(Beginning of Extracted entries)
-- ==== Sys2Proof/Machine/Power.lean ====
section
/-! DEFINITION. Power domains: entry, wake, grants, failures, wake sources, votes and standby (R96 to R98, R507 to R521). -/

namespace Sys2Proof.Machine

/-! ## Figures of R514 -/

/-- Inrush cost of a grant from *retention* and from *off*. -/
def domCost (d : Fin 19) (fromOff : Bool) : Nat :=
  let (r, o) := match d.val with
    | 0 => (2, 6) | 1 => (4, 10) | 2 => (4, 10) | 3 => (4, 12) | 12 => (6, 12) | 13 => (3, 8) | 14 => (3, 8) | 15 => (2, 6) | 16 => (1, 4)
    | _ => (1, 2)
  if fromOff then o else r

/-- Ramp from *off* to power-good, in µs. -/
def rampUs (d : Fin 19) : Nat :=
  match d.val with
  | 0 => 50 | 1 => 40 | 2 => 40 | 3 => 100 | 12 => 150 | 13 => 60 | 14 => 60 | 15 => 40 | 16 => 40 | 17 => 20 | 18 => 30
  | _ => 8

/-- Wake time in µs. -/
def domWakeUs (d : Fin 19) (fromOff : Bool) : Nat :=
  let (r, o) := match d.val with
    | 0 => (20, 30000) | 1 => (40, 60) | 2 => (40, 60) | 3 => (15, 120) | 12 => (3, 12000) | 13 => (30, 200) | 14 => (30, 200)
    | 15 => (5, 50) | 16 => (10, 2000) | 17 => (10, 100) | 18 => (10, 500)
    | _ => (2, 10)
  if fromOff then o else r

/-- Ticks of an inrush window: 12 CK_AON ticks (R515). -/
def windowTicks : Nat := 12000

/-- The queue order of R516. -/
def wakeOrder : List (Fin 19) := [0, 12, 3, 1, 2, 13, 14, 4, 5, 6, 7, 8, 9, 10, 11, 15, 16, 17, 18]

/-- Whether a domain's dependencies are met; from PFW to the resume only CTRL and NVM are granted (R516, R520). -/
def State.depsMet (s : State) (d : Fin 19) : Bool :=
  let needsPipe := d == dHla || d == dHlb || d == dBobl || d == dBobr || d == dCodec
  d == dCtrl || (s.domOn dCtrl && (!needsPipe || s.domOn dPipe) && (!(s.vin.pfw || s.vin.recovering) || d == dNvm))

/-- Units in use in the window of this instant: its own grants, and earlier grants from *off* not yet at power-good (R515). -/
def State.inrushUsed (s : State) : Nat :=
  let w := s.now / windowTicks
  let own := if s.pwr.window = w then s.pwr.windowCost else 0
  wakeOrder.foldl (fun n d =>
    match s.pwr.dom[d].phase with
    | .waking true t => if t / windowTicks < w && w ≤ (t + us (rampUs d)) / windowTicks then n + domCost d true else n
    | _ => n) own

/-- A domain is granted its wake. -/
def State.grant (s : State) (d : Fin 19) : State :=
  let w := s.now / windowTicks
  let fromOff := s.pwr.dom[d].st == .off
  let own := if s.pwr.window = w then s.pwr.windowCost else 0
  let s1 := s.onDom d fun x => { x with phase := .waking fromOff s.now, leftOff := fromOff }
  { s1 with pwr := { s1.pwr with window := w, windowCost := own + domCost d fromOff } }

/-- One walk of the queue (R516). -/
def State.grantWalk (s : State) : List (Fin 19) → State
  | [] => s
  | d :: ds =>
    if s.pwr.dom[d].phase ≠ .queued || !s.depsMet d then s.grantWalk ds
    else if s.inrushUsed + domCost d (s.pwr.dom[d].st == .off) ≤ s.param 0x0C00 then (s.grant d).grantWalk ds
    else s

/-- WAKE_GRANT: the sequencer walks the queue at this CK_AON tick (R515, R516). -/
def execWakeGrant (s : State) : Out := .next (s.grantWalk wakeOrder)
(End of Extracted entries)
- [What is expected]:
Your reply is to repeat, unchanged, the lines above running from the one with "s1 with pwr" up to and including the one with "if s.pwr.dom[d].phase ≠".

- [Result]:
  { s1 with pwr := { s1.pwr with window := w, windowCost := own + domCost d fromOff } }

/-- One walk of the queue (R516). -/
def State.grantWalk (s : State) : List (Fin 19) → State
  | [] => s
  | d :: ds =>
    if s.pwr.dom[d].phase ≠ .queued || !s.depsMet d then s.grantWalk ds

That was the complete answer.